WHAT THE EXERCISE ASKS: Please repeat exactly the lines below from the one containing "-- ==== Sys2Proof/Machine/RegMap.lean" down to the one containing "namespace Reg", both included, and nothing else.

PROVIDED MATERIAL:

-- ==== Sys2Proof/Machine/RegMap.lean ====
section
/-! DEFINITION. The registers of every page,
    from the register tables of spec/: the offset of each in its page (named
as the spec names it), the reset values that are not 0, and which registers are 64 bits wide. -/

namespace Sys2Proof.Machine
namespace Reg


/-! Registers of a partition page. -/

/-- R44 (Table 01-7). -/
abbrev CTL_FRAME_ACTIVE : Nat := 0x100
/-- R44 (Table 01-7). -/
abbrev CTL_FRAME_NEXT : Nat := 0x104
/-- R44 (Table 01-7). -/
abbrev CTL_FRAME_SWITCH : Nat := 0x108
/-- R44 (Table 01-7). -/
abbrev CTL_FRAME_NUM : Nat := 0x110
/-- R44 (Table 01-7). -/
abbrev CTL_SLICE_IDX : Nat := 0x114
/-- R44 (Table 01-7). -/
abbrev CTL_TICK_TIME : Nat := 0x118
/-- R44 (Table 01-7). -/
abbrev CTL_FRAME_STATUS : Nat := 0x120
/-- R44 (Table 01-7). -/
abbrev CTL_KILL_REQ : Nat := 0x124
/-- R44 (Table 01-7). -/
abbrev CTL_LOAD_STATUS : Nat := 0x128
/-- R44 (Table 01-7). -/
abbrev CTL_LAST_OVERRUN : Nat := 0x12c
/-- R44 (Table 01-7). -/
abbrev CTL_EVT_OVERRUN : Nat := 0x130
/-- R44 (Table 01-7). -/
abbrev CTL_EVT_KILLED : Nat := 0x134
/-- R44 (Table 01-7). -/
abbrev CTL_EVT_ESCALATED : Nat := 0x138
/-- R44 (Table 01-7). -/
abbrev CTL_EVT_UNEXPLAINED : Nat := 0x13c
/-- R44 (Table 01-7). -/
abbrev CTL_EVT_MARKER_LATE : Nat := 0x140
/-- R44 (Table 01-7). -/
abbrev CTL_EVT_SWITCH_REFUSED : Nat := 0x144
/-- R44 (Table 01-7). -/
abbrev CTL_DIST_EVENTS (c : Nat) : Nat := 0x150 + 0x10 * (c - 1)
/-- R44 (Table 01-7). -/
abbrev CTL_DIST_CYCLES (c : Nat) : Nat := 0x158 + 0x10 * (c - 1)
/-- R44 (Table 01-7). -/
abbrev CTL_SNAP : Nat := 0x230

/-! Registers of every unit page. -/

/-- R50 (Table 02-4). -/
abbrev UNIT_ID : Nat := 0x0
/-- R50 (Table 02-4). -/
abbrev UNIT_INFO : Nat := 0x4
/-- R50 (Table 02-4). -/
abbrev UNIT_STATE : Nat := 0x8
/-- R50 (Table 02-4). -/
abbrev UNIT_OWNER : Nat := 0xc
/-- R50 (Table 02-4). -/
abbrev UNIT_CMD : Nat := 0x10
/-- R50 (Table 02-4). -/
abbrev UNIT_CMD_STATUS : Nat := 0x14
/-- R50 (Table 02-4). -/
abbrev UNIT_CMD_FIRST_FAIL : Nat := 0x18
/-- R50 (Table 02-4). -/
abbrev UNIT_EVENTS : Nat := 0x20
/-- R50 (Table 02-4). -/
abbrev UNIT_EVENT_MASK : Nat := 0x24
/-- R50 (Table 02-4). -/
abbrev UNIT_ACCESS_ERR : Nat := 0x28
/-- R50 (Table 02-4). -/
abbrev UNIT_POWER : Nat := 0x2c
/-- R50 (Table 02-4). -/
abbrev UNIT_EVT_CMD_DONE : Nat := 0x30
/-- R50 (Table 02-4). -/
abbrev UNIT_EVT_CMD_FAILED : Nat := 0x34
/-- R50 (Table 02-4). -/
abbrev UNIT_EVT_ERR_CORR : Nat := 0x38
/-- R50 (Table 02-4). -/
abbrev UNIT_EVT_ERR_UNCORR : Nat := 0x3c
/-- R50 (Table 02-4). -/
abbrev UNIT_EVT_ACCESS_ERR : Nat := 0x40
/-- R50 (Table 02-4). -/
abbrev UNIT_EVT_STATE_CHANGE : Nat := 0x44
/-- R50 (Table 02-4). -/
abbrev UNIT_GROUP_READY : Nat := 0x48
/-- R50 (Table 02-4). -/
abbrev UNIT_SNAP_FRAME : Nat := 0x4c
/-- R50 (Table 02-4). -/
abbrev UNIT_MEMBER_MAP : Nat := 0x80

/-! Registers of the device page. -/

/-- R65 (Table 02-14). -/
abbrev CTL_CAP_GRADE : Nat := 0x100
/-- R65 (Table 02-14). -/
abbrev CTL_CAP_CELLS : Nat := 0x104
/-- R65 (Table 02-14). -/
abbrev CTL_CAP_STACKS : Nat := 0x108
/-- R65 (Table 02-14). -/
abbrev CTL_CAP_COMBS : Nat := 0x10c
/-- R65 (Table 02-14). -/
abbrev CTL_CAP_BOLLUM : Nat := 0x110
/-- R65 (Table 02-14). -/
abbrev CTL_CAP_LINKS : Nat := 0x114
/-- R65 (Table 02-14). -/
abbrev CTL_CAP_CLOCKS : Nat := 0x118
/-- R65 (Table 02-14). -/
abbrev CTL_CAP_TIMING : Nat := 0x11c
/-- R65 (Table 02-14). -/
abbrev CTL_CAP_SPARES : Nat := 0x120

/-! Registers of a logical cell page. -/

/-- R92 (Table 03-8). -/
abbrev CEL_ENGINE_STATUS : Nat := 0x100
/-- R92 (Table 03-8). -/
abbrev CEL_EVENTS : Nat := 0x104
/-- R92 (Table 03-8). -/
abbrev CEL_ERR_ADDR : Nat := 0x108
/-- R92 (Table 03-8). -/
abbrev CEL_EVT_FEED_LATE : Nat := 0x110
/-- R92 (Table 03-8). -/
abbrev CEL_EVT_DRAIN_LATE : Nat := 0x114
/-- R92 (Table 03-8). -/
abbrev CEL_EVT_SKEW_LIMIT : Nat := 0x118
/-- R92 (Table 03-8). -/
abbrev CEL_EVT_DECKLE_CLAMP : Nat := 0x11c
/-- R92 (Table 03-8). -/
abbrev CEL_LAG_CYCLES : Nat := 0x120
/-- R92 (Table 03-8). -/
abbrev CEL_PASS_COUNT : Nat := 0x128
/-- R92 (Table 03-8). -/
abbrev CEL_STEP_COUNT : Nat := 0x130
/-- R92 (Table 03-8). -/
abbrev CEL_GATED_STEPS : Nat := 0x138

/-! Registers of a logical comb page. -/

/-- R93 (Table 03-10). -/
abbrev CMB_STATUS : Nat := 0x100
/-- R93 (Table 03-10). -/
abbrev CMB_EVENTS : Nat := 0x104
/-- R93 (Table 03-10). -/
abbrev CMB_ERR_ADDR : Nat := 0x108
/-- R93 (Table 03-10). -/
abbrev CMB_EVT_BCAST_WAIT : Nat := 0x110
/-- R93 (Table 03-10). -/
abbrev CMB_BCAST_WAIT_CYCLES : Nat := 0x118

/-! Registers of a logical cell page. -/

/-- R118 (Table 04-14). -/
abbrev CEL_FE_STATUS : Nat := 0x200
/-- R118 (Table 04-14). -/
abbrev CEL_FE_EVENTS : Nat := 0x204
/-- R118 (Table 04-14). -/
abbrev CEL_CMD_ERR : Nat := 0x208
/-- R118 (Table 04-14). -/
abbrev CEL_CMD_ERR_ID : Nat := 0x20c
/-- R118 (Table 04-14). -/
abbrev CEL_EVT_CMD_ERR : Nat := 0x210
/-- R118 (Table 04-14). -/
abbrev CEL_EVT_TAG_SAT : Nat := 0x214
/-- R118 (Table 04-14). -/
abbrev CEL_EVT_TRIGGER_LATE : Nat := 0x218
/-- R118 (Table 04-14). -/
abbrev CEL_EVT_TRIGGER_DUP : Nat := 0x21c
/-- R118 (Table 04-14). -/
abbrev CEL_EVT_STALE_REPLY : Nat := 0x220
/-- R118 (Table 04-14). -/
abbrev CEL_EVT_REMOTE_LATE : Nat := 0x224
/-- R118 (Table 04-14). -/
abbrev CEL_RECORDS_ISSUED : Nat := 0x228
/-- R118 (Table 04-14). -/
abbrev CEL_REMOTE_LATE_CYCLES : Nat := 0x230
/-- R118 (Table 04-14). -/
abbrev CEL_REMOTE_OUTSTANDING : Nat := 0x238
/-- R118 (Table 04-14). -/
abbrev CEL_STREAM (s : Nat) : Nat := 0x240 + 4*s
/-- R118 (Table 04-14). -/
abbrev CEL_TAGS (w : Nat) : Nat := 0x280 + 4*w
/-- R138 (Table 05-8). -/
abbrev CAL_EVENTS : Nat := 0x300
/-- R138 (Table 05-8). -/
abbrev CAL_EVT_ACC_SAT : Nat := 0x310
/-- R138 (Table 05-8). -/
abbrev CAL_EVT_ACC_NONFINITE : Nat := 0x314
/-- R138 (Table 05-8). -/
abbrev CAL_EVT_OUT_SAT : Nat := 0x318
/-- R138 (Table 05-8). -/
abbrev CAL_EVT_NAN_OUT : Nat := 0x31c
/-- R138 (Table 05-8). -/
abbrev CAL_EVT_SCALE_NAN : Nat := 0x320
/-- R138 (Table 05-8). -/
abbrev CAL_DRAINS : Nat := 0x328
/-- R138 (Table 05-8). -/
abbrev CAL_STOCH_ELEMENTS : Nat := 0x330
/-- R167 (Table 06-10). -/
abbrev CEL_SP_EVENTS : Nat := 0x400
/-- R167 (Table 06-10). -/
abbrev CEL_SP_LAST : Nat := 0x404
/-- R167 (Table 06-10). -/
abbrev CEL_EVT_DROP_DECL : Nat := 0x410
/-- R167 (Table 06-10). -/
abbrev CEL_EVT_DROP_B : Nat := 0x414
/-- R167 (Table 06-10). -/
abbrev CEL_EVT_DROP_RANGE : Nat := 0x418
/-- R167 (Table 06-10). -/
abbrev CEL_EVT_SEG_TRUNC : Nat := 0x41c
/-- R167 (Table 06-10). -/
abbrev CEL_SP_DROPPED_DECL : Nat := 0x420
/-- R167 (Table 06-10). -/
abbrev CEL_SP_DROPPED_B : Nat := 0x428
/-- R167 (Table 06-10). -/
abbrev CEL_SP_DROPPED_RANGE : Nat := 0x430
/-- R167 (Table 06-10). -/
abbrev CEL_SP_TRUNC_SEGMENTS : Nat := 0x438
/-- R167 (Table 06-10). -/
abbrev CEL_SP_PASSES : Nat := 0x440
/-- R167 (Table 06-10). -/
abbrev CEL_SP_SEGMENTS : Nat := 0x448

--

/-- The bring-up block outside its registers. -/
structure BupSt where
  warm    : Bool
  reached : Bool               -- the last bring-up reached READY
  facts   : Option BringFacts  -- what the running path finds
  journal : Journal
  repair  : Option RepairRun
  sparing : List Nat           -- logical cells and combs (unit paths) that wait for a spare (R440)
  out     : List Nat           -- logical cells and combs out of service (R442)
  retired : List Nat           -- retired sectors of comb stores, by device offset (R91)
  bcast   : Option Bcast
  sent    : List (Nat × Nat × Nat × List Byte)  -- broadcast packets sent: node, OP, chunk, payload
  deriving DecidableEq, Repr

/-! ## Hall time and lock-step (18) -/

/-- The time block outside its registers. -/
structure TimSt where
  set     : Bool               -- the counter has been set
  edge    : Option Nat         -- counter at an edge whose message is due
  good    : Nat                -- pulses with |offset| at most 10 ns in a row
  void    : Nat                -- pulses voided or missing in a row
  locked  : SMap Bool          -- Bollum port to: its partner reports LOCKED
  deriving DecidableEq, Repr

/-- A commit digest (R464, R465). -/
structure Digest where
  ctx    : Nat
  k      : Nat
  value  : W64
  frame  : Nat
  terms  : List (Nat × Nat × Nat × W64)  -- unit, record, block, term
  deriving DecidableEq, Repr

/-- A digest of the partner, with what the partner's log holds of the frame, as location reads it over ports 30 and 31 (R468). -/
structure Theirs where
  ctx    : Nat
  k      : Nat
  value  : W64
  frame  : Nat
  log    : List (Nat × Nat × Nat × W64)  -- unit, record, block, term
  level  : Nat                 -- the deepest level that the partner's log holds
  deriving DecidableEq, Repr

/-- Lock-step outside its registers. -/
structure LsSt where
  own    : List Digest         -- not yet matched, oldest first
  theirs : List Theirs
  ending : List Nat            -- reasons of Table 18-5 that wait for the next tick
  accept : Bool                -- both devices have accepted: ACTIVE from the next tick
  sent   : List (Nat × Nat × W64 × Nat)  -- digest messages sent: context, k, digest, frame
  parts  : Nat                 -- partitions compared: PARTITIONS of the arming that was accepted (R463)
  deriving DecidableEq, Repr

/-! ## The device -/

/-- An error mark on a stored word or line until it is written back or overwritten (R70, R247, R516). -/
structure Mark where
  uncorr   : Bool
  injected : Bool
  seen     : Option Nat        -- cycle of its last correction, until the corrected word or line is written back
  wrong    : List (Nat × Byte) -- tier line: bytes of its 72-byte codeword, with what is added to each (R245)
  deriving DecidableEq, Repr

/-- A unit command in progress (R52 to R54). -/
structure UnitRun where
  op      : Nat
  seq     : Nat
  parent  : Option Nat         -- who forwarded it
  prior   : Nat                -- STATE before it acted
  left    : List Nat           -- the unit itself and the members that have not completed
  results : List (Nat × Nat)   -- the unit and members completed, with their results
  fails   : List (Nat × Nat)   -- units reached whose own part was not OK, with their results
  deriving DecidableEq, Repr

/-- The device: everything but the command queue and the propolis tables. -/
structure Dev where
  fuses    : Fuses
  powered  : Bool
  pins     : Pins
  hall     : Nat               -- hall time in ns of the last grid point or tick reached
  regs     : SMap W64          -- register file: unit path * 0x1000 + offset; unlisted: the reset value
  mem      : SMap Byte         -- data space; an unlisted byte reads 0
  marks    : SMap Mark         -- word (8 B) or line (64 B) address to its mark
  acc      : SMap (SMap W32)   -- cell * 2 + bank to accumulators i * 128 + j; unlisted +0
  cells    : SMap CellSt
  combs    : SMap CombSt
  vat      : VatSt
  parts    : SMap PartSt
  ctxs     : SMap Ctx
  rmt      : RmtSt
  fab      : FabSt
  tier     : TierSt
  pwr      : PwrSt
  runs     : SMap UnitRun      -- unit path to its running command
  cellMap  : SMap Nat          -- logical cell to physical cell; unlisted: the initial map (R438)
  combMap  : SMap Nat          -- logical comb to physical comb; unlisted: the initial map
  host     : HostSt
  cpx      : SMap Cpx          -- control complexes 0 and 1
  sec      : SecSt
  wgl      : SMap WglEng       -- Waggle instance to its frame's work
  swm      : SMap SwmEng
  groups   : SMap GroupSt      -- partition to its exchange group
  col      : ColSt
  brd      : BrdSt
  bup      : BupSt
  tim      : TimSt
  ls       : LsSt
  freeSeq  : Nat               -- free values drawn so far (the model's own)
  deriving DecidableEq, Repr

RESPONSE AREA:
-- ==== Sys2Proof/Machine/RegMap.lean ====
section
/-! DEFINITION. The registers of every page,
    from the register tables of spec/: the offset of each in its page (named
as the spec names it), the reset values that are not 0, and which registers are 64 bits wide. -/

namespace Sys2Proof.Machine
namespace Reg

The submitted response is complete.